Police found numerous internet searches for ways to commit suicide on his phone, and Clark sent his former girlfriend a picture of a pile of Xanax pills and threatened to take them just hours before he was shot.
Schubert said Clark had broken out three car windows, and smashed his grandparents’ neighbor’s sliding glass door with a cinderblock prior to encountering the police that night, but stole nothing.
A police helicopter and officers on the ground spotted Clark as he moved along the side of a house, later identified as his grandparents’ home.
The officers ordered Clark to show his hands and stop, but Clark fled from officers into the backyard of the home.
Both officers pursued Clark, who then turned in a shooting stance and advanced towards officers with an object extended towards them.
Schubert said Clark advanced from about 30 feet away to being only 16 feet away from officers before they opened fire.
In the bodycam video, you could hear an officer yell, “Gun, gun, gun” as Clark took the shooting stance.
One of the officers later said that he saw a flash of light which he believed to be muzzle flash from a gun being fired. The other officer said he thought he saw a reflection of light on a metallic object, Schubert said.
The bodycam video captured the flash of light but the source of the light was unclear.
The object in Clark’s hand was later identified as a cell phone.
A forensic examination of the phone later showed that Clark was not recording the officers at the time of the shooting.
The bodycam showed the officers talking immediately after the shooting, discussing if they were hit and how to safely remove what they believed to be a gun.
A toxicology report showed that Clark had alcohol, Xanax, codeine, hydrocodone, marijuana, and cocaine metabolite in his blood.
“This is a difficult day for Sacramento,” Sacramento Mayor Darrell Steinberg said at his own press conference outside City Hall after Schubert’s announcement.
Steinberg apologized to the Clark family multiple times and said he hoped the case would be “a tipping point for our community and not a breaking point,” the Sacramento Bee reported.
“Today’s announcement only deepens our commitment to transformational community policing and better training,” the mayor said. “Today’s announcement only deepens our commitment to changing the legal standard from whether a shooting was reasonable to whether it could have been prevented. Today’s announcement only deepens our commitment to making sustained and meaningful investments in our neighborhoods and our young people.”
On Monday, activists demanded that Becerra file charges against the Sacramento police officers who fatally shot Clark on March 18, 2018, since the Sacramento County district attorney would not, the Sacramento Bee reported.
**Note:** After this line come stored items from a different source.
-- ==== Sys2Proof/Machine/Flags.lean ====
section
/-! DEFINITION. The flags of orders and chains, and the small classifications of kinds, states and end
codes that the rules speak of by name. -/

namespace Sys2Proof.Machine

def Flags.empty : Flags := { dataCheck := false, lengthMismatch := false, corrected := false }

/-- R109: the flags an order raised are added to the chain's. -/
def Flags.join (a b : Flags) : Flags :=
  { dataCheck := a.dataCheck || b.dataCheck, lengthMismatch := a.lengthMismatch || b.lengthMismatch,
    corrected := a.corrected || b.corrected }

/-- R98: the kinds that need the heads. -/
def OrderKind.mediumAddressing : OrderKind → Bool
  | .read | .write | .verify | .seek | .formatTrack | .assignAlternate | .initializeVolume => true
  | .holdMedium | .releaseMedium | .eject | .setPower => false

/-- R98: READ, WRITE and VERIFY. -/
def OrderKind.transfer : OrderKind → Bool
  | .read | .write | .verify => true
  | _ => false

/-- R98: HOLD MEDIUM and RELEASE MEDIUM. -/
def OrderKind.mechanismFree : OrderKind → Bool
  | .holdMedium | .releaseMedium => true
  | _ => false

/-- R105, check 4: the kinds that write. -/
def OrderKind.writes : OrderKind → Bool
  | .write | .formatTrack | .assignAlternate | .initializeVolume => true
  | _ => false

/-- The three orders that change a volume's tables (chapter 5). -/
def OrderKind.tableChanging : OrderKind → Bool
  | .formatTrack | .assignAlternate | .initializeVolume => true
  | _ => false

/-- R97: in progress. -/
def ChainState.inProgress : ChainState → Bool
  | .active | .dataWait | .paused => true
  | .queued | .ejectWait | .ended => false

/-- R111: the end codes that carry a fault location. -/
def EndCode.hasLocation : EndCode → Bool
  | .dataCheck | .seekError | .positionLost | .speedFault | .powerFault | .writeFault | .noAlternate
  | .headerFault => true
  | _ => false

/-- The order a chain has reached. -/
def Chain.order (c : Chain) : Option Order := c.orders[c.index]?

/-- R98: the number of blocks of a transfer order, ceil(count ÷ 512) (R70). -/
def Order.blocks (o : Order) : Nat := (o.count + 511) / 512

/-- R128: the length of block `k` of a transfer order. -/
def Order.blockLength (o : Order) (k : Nat) : Nat :=
  if k + 1 = o.blocks ∧ o.count % 512 ≠ 0 then o.count - 512 * (o.blocks - 1) else 512

/-- R111: the residual of an order with some bytes of it transferred. -/
def Order.residual (o : Order) (transferred : Nat) : Nat :=
  if o.kind.transfer then o.count - transferred else 0

/-- R111, R181: the residual of the order a chain has reached. -/
def Chain.residual (c : Chain) : Nat :=
  match c.order with
  | some o => o.residual c.transferred
  | none => 0

/-- R99: where the LINK run that holds order `i` begins. -/
def runStart (orders : List Order) : Nat → Nat
  | 0 => 0
  | i + 1 => if (orders[i]?).any (·.flags.link) then runStart orders i else i + 1

/-- R99: the orders of the LINK run that begins a list: those carrying LINK and the one after them. -/
def runOf : List Order → List Order
  | [] => []
  | o :: os => if o.flags.link then o :: runOf os else [o]

/-- The LINK run of the order a chain has reached. -/
def Chain.run (c : Chain) : List Order := runOf (c.orders.drop (runStart c.orders c.index))

/-- R137: the number of blocks of a run. -/
def runBlocks (run : List Order) : Nat := (run.map Order.blocks).sum

/-- R133: the expected length of a sequence of the run: 512, but for the last block of the run. -/
def runLength (run : List Order) (sequence : Nat) : Nat :=
  match run.getLast? with
  | some o => if sequence + 1 = runBlocks run then o.blockLength (o.blocks - 1) else 512
  | none => 512

/-- R23: the head states in which the heads are off the ramp and not on their way to it. -/
def HeadState.loaded : HeadState → Bool
  | .loading | .following | .seeking | .settling | .reacquiring => true
  | .parked | .unloading | .retracting => false

/-- R106: the head states in which an order that needs the heads asks for a load. -/
def HeadState.needsLoad : HeadState → Bool
  | .parked | .loading | .unloading | .retracting => true
  | .following | .seeking | .settling | .reacquiring => false

/-- R57: a spindle that turns under power. -/
def SpindleState.turning : SpindleState → Bool
  | .accelerating | .locking | .locked => true
  | .stopped | .braking | .spinFault => false

/-- R158: the order of the levels, from the most ready to the least; FAULT HOLD has no place in it. -/
def PowerState.rank : PowerState → Nat
  | .active => 0
  | .standby => 1
  | .sleep => 2
  | .dormant => 3
  | .faultHold => 0

/-- R158: one level lies below another. -/
def PowerState.below (a b : PowerState) : Bool := decide (b.rank < a.rank)

def Requester.other : Requester → Requester
  | .pwr => .rcv
  | .rcv => .pwr

def Spc.waits (p : Spc) : Requester → Bool
  | .pwr => p.waitPwr
  | .rcv => p.waitRcv

def Spc.setWait (p : Spc) (x : Requester) (b : Bool) : Spc :=
  match x with
  | .pwr => { p with waitPwr := b }
  | .rcv => { p with waitRcv := b }

/-- The code of an attention kind (R174). -/
def Attention.code : Attention → Nat
  | .cartridgeInserted _ => 1
  | .cartridgeRemoved _ => 2
  | .ejectRefused _ => 3
  | .ejectJammed _ => 4
  | .mediumMounted _ _ _ => 5
  | .powerState _ _ => 6
  | .supplyFault _ => 7
  | .supplyRecovered _ => 8
  | .positionLostLoadFault _ => 9

end Sys2Proof.Machine
end

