-- ==== Sys2Proof/WellFormed.lean ====
section
/-! DEFINITION. Which commands the hardware can produce: the ranges of the operands. The meanings are
total and do not check them; statements take them as a hypothesis where they matter. -/

namespace Sys2Proof

/-- A slot identity within the ranges of R79. -/
def Identity.wellFormed (i : Identity) : Bool :=
  decide (i.cylinder ≤ 411) && decide (i.volumeHead ≤ 1) && decide (i.slot ≤ 31) &&
    match i.mark with
    | .header k => decide (k ≤ 3)
    | .alternate a => decide (a ≤ 63)
    | .data r => decide (r ≤ 30)
    | .bad => true
    | .spare => true

/-- A payload whose length fits the two length bytes of a frame (11.2). -/
def payloadFits (p : List Byte) : Bool := decide (p.length ≤ 65535)

/-- The kind codes of the six inbound kinds (12.1). -/
def inboundKind (k : Byte) : Bool := decide (1 ≤ k.toNat) && decide (k.toNat ≤ 6)

/-- The sum of a frame's bytes from lead to check, modulo 256 (11.2). -/
def frameSum (kind tag : Byte) (payload : List Byte) (check : Byte) : Byte :=
  payload.foldl (· + ·)
    (0xC3#8 + kind + tag + BitVec.ofNat 8 (payload.length / 256) + BitVec.ofNat 8 payload.length) + check

/-- The commands the hardware can produce. -/
def Instr.wellFormed : Instr → Bool
  | .tachPulse ticks => decide (ticks ≤ 65535)
  | .wedgeReport w c e _ d =>
      decide (w ≤ 31) && decide (c ≤ 411) && decide (-50 ≤ e) && decide (e ≤ 50) && decide (d.length = 512)
  | .closingWedgeUnread d => decide (d.length = 512)
  | .chain _ p => payloadFits p
  | .cancel _ p => payloadFits p
  | .data _ p => payloadFits p
  | .wantTimerExpiry t f => decide (1 ≤ t) && decide (t ≤ 255) && decide (f ≤ 2047)
  | .driveStatus _ r => payloadFits (0 :: r)
  | .volumeStatus _ r => payloadFits (1 :: r)
  | .defectList _ r => payloadFits (3 :: r)
  | .chainStatus _ r => payloadFits (2 :: r)
  | .settings _ p => payloadFits p
  | .linkReset _ p => payloadFits p
  | .unknownFrameKind k _ p => payloadFits p && !inboundKind k
  | .awaitLeadByteDiscarded b => decide (b ≠ 0xC3#8)
  | .frameRefusedCheck k t p c => payloadFits p && decide (frameSum k t p c ≠ 0)
  | .unknownQuerySubkind _ p => payloadFits p && decide (4 ≤ (p.headD 0).toNat)
  | .slotIdentityRead (some i) => i.wellFormed
  | .slotIdentityRead none => true
  | .saturatedInterval => true
  | .startTimerExpiry => true
  | .relockTimerExpiry => true
  | .brakeTimerExpiry => true
  | .acquisitionTimerExpiry => true
  | .rampReport => true
  | .unloadTimerExpiry => true
  | .retractTimerExpiry => true
  | .planTimeEnd => true
  | .settlePeriodEnd => true
  | .seekTimeoutExpiry => true
  | .stage1Expiry => true
  | .stage2Expiry => true
  | .presenceSwitchChange _ _ => true
  | .presenceDebounceEnd => true
  | .buttonSwitchChange _ => true
  | .buttonDebounceEnd => true
  | .holdTimerExpiry => true
  | .refusalIndicationExpiry => true
  | .removalTimerExpiry => true
  | .doorOpenWindowExpiry => true
  | .oneSecondTick => true
  | .idleLimitReached => true
  | .supplyFall => true
  | .supplyRise => true
  | .holdOffTimerExpiry => true
  | .powerOnReset _ => true
  | .linkResetLineAsserted => true
  | .linkResetLineReleased => true
  | .hostReadyAsserted => true
  | .replyDelivered => true
  | .dataFrameDelivered => true
  | .dataWantedDelivered => true
  | .noticeDelivered => true
  | .hostReadyDeasserted => true
  | .logicSupplyFall => true

end Sys2Proof
end

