/-! ## Actuator Controller -/

/-- R25, R28, R42, R44, R45: a wedge report in every head state but SETTLING, where no transfer, no seek, no order
and no pass waits on it. -/
def Obligations.WedgeHeard : Prop :=
  ∀ (s : State) (w cyl : Nat) (err : Int) (out : ReadOutcome) (data : List Byte), s.Ready →
    ((s.act.head = .parked ∨ s.act.head = .unloading ∨ s.act.head = .retracting) →
      exec (.wedgeReport w cyl err out data) s = .next s) ∧
    (s.act.head = .seeking → exec (.wedgeReport w cyl err out data) s = .next
      { s with act := { s.act with
          error := err, cylinder := if s.act.valid then cyl else s.act.cylinder, stage1 := some 1875 } }) ∧
    (s.act.head = .following → s.xfer = none → s.che.job = none → s.pass = none → s.act.seek = none →
      exec (.wedgeReport w cyl err out data) s = .next
        { s with act := { s.act with
            error := err, cylinder := if s.act.valid then cyl else s.act.cylinder, stage1 := some 1875,
            gate := false } }) ∧
    (s.act.head = .reacquiring → s.act.seek = none → (∀ j ∈ s.che.job, j.phase ≠ .busy) →
      (∀ p ∈ s.pass, p.phase ≠ .busy) → exec (.wedgeReport w cyl err out data) s = .next
        { s with act := { s.act with
            head := .following, error := err, cylinder := if s.act.valid then cyl else s.act.cylinder,
            stage2 := none, watchdog := .stage1, stage1 := some 1875 } }) ∧
    (s.act.head = .loading → s.che.job = none → s.pass = none → s.act.seek = none → s.act.loads.length ≤ 2 →
      (s.vol0.state.mountNeed = false ∨ s.vol0.pass ≠ .none) →
      (s.vol1.state.mountNeed = false ∨ s.vol1.pass ≠ .none) →
      exec (.wedgeReport w cyl err out data) s = .next
        { s with act := { s.act with
            head := .following, error := err, cylinder := cyl, valid := true, acquisition := none, attempt := 0,
            watchdog := .stage1, stage1 := some 1875, loads := [] } })

/-- R28, R34, R56 to R58: heads that come to FOLLOWING over an unmounted volume 0 begin its mount pass, which
takes the mechanism and asks for cylinder 0. -/
def Obligations.LoadBeginsMountPass : Prop :=
  ∀ (s : State) (w cyl : Nat) (err : Int) (out : ReadOutcome) (data : List Byte), s.Quiet →
    s.act.head = .loading → s.act.seek = none → s.act.loads.length ≤ 2 → s.vol0.state = .unmounted →
    s.vol1.state.mountNeed = false → s.pwr.state ≠ .faultHold →
    ∃ t, exec (.wedgeReport w cyl err out data) s = .next t ∧
      t = { s with act := t.act, vol0 := t.vol0, pass := t.pass, che := t.che } ∧
      t.vol0 = { s.vol0 with state := .mounting, pass := .running } ∧
      t.che = { s.che with mech := .pass .v0 } ∧
      t.act.cylinder = cyl ∧ t.act.valid = true ∧ t.act.comb = 0 ∧ t.act.loads = [] ∧
      t.act.target = some { cylinder := 0, comb := 0 } ∧ t.act.gate = false ∧
      (if cyl = 0 ∧ s.act.comb = 0 then
        t.act.head = .following ∧ t.act.seek = none ∧ ∃ p, t.pass = some p ∧ p.volume = .v0 ∧ p.phase = .read
      else
        t.act.head = .seeking ∧ t.act.plan = some (1000 * planTime cyl (decide (s.act.comb ≠ 0))) ∧
          ∃ p, t.pass = some p ∧ p.volume = .v0 ∧ p.phase = .seek)

/-- R25, R29, R31, R33: the acquisition timer gives a second attempt, and then the load has failed; the ramp report
and the two timers end an unload or a retract, and a ramp report in any other head state is ignored. -/
def Obligations.LoadAndUnloadTimers : Prop :=
  (∀ s : State, s.act.head = .loading → s.act.acquisition ≠ none →
    (s.Ready → s.act.attempt = 1 → exec .acquisitionTimerExpiry s = .next
      { s with act := { s.act with attempt := 2, acquisition := some 400000 } }) ∧
    (s.Quiet → s.act.attempt = 2 → s.act.loads.length ≤ 2 → exec .acquisitionTimerExpiry s = .next
      (State.rest { s with act := { s.act.toRamp with loads := [] }, xfer := none,
                           ntu := s.ntu.attend (.positionLostLoadFault true) }))) ∧
  ∀ (s : State) (c : Instr), s.Ready →
    (c = .rampReport ∧ (s.act.head = .unloading ∨ s.act.head = .retracting) ∨
      c = .unloadTimerExpiry ∧ s.act.head = .unloading ∧ s.act.unload ≠ none ∨
      c = .retractTimerExpiry ∧ s.act.head = .retracting ∧ s.act.retract ≠ none →
      s.act.loads = [] → s.rcv.stage ≠ .unloading → s.pwr.progress ≠ .waitParked →
      exec c s = .next { s with act := { s.act with head := .parked, unload := none, retract := none } }) ∧
    (s.act.head ≠ .unloading → s.act.head ≠ .retracting → exec .rampReport s = .next s)
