/-- `locking` on the way up to a target, with a load waiting over parked heads. -/
def lockingUp (target : PowerState) (loads : List LoadRequest) (purge : Nat) : State :=
  let s := locking 23 0
  { s with spc := { s.spc with purge := purge }, act := { s.act with loads := loads }
           pwr := { s.pwr with target := target, progress := .waitSpin } }

/-- No move of PWR's, one to STANDBY and one to ACTIVE, with the purge still running; and a load that waits for the
permission. -/
theorem witness_LockReached :
    (∀ s ∈ [locking 23 0, lockingUp .standby [] 0, lockingUp .active [] 2, lockingUp .active [⟨.che, .v1⟩] 0],
      s.Ready ∧ s.spc.state = .locking ∧ s.spc.inRun = 23 ∧ (∀ j ∈ s.che.job, j.phase ≠ .power) ∧
      ∀ ticks ∈ [4975, 5025], 4975 ≤ min 65535 (s.spc.interval + ticks) ∧ min 65535 (s.spc.interval + ticks) ≤ 5025) ∧
    ((lockingUp .active [] 2).spc.counted.purge ≠ 0 ∧ (lockingUp .standby [] 0).act.loads = []) ∧
    (let s := lockingUp .active [⟨.che, .v1⟩] 0
     s.spc.counted.purge = 0 ∧ s.act.head = .parked ∧ s.act.loads = [⟨.che, .v1⟩]) := by
  refine ⟨fun s h => ⟨ready_of ?_, ?_⟩, by decide, by decide⟩ <;> revert s <;> decide +kernel

/-- R2, R3, R5, R20: the boundary of 5,250 ticks; a pulse at the moment of saturation closes no interval; and the 24th interval
in the window brings the lock with load permission. -/
theorem test_tach_pulse_spins_up :
    gives (.tachPulse 5250) (spindleAt .accelerating 255 false) (fun t => decide (t.spc.state = .locking)) = true ∧
    gives (.tachPulse 5251) (spindleAt .accelerating 255 false)
      (fun t => decide (t.spc.state = .accelerating)) = true ∧
    gives (.tachPulse 0) (spindleAt .accelerating 255 false) (fun t => decide (t.spc.state = .accelerating)) = true ∧
    gives (.tachPulse 0) (locking 22 7) (fun t => decide (t.spc.inRun = 22) && decide (t.spc.slowRun = 7)) = true ∧
    gives (.tachPulse 5025) (locking 23 0) (fun t => decide (t.spc.state = .locked) && t.act.permission) = true ∧
    gives (.tachPulse 5026) (locking 23 0)
      (fun t => decide (t.spc.state = .locking) && decide (t.spc.inRun = 0)) = true := by decide +kernel

theorem witness_LockedInterval :
    (locked 2).Ready ∧ (locked 2).spc.state = .locked ∧ (locked 2).act.loads = [] ∧
    min 65535 ((locked 2).spc.interval + 0) = 0 ∧
    (0 < min 65535 ((locked 2).spc.interval + 4974) ∧ ¬ 4975 ≤ min 65535 ((locked 2).spc.interval + 4974) ∧
      (locked 2).spc.outRun + 1 < 4) ∧
    (locked 2).spc.outRun < 3 :=
  ⟨ready_of (by decide +kernel), by decide⟩

/-- Over parked heads and over loaded ones, at the last interval below the window, the first above it, and a saturated
one. -/
theorem witness_LockLoss :
    (∀ ticks ∈ [4974, 5026], 0 < min 65535 ((locked 3).spc.interval + ticks) ∧
      ¬ (4975 ≤ min 65535 ((locked 3).spc.interval + ticks) ∧ min 65535 ((locked 3).spc.interval + ticks) ≤ 5025)) ∧
    ¬ (4975 ≤ 65535 ∧ 65535 ≤ 5025) ∧
    ((locked 3).Quiet ∧ (locked 3).spc.state = .locked ∧ (locked 3).spc.outRun = 3 ∧
      (locked 3).act.head.loaded = true) ∧
    ((setLamp { locked 3 with act := Reset.act }).Ready ∧
      (setLamp { locked 3 with act := Reset.act }).spc.state = .locked ∧
      (setLamp { locked 3 with act := Reset.act }).spc.outRun = 3 ∧
      (setLamp { locked 3 with act := Reset.act }).act.head.loaded = false) :=
  ⟨by decide, by decide, ⟨quiet_of (by decide +kernel), by decide⟩, ⟨ready_of (by decide +kernel), by decide⟩⟩

/-- A spindle in SPIN FAULT whose stop test still runs. -/
def faulted (satRun : Nat) (waits : Bool) : State :=
  let s := spindleAt .spinFault 0 true
  { s with spc := { s.spc with satRun := satRun, waitPwr := waits }
           pwr := { s.pwr with progress := if waits then .waitStopped else .none } }

/-- The fifth saturated interval and the sixth, with no start held and with one; and in SPIN FAULT, with a waiter and
with none. -/
theorem witness_StopTest :
    (∀ s ∈ [braking 4 none, faulted 4 false], s.Ready ∧
      (s.spc.state = .braking ∨ s.spc.state = .spinFault ∧ s.spc.stopConfirmed = false) ∧ s.spc.satRun < 5) ∧
    (∀ s ∈ [braking 5 none, braking 5 (some .pwr)], s.Clear ∧ s.spc.satRun = 5 ∧ s.spc.state = .braking) ∧
    ((braking 5 none).spc.heldStart = none ∧ (braking 5 (some .pwr)).spc.heldStart ≠ none) ∧
    ((faulted 5 true).Clear ∧ (faulted 5 true).spc.satRun = 5 ∧ (faulted 5 true).spc.state = .spinFault ∧
      (faulted 5 true).spc.waitPwr = true) ∧
    ((faulted 5 false).Ready ∧ (faulted 5 false).spc.satRun = 5 ∧ (faulted 5 false).spc.state = .spinFault ∧
      (faulted 5 false).spc.waitPwr = false ∧ (faulted 5 false).spc.waitRcv = false) := by
  refine ⟨fun s h => ⟨ready_of ?_, ?_⟩, fun s h => ⟨clear_of ?_, ?_⟩, by decide,
    ⟨clear_of (by decide +kernel), by decide⟩, ready_of (by decide +kernel), by decide⟩
  iterate 4 revert s; decide +kernel

/-- R20, R28, R163: the lock brings the permission, and the load that waited for it starts and raises the drive to
ACTIVE. R14, R18: a pulse of 65,535 ticks, and one at the moment of saturation, start the stop test again. -/
theorem test_tach_pulse_loads_and_stops :
    gives (.tachPulse 5000) (lockingUp .active [⟨.che, .v1⟩] 0)
      (fun t => decide (t.act.head = .loading) && decide (t.act.comb = 2) && decide (t.pwr.state = .active) &&
        decide (t.pwr.progress = .none)) = true ∧
    (∀ n ∈ [0, 65535], gives (.tachPulse n) (braking 5 none) (fun t => decide (t.spc.satRun = 0)) = true) ∧
    gives (.tachPulse 0) (faulted 5 false) (fun t => decide (t.spc.satRun = 0) && t.spc.brake) = true := by decide +kernel

/-- `spindleAt` with the three spindle timers running. -/
def timed (p : SpindleState) (level : Nat) (brake : Bool) : State :=
  let s := spindleAt p level brake
  { s with spc := { s.spc with startTimer := some 1, relockTimer := some 1, brakeTimer := some 1 } }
“Enough is enough,” the Reverend Shane Harris, president of the People’s Alliance for Justice, said during a press conference on Monday after he delivered a letter to Becerra’s aide asking the attorney general to file charges.
“Please, Attorney General Xavier Becerra, do the right thing,” Harris said. “Charge Officers Terrence Mercadel and Jared Robinet with the killing of Stephon Clark.”
The he asked Becerra to “stand with the community on the right side of history,” according to the Sacramento Bee.
Clark’s family has also called for the attorney general to intervene.
“I would like for the attorney general to prosecute the officers,” his brother, Stevante Clark, said Sunday, according to KTLA. “I want justice and accountability.”
Sacramento officials had prepared for expected protests ahead of Schubert’s announcement on March 2.
Police arrested 85 people who were protesting the Sacramento County district attorney’s decision not to charge the police officers who shot 22-year-old Stephon Clark on Monday night.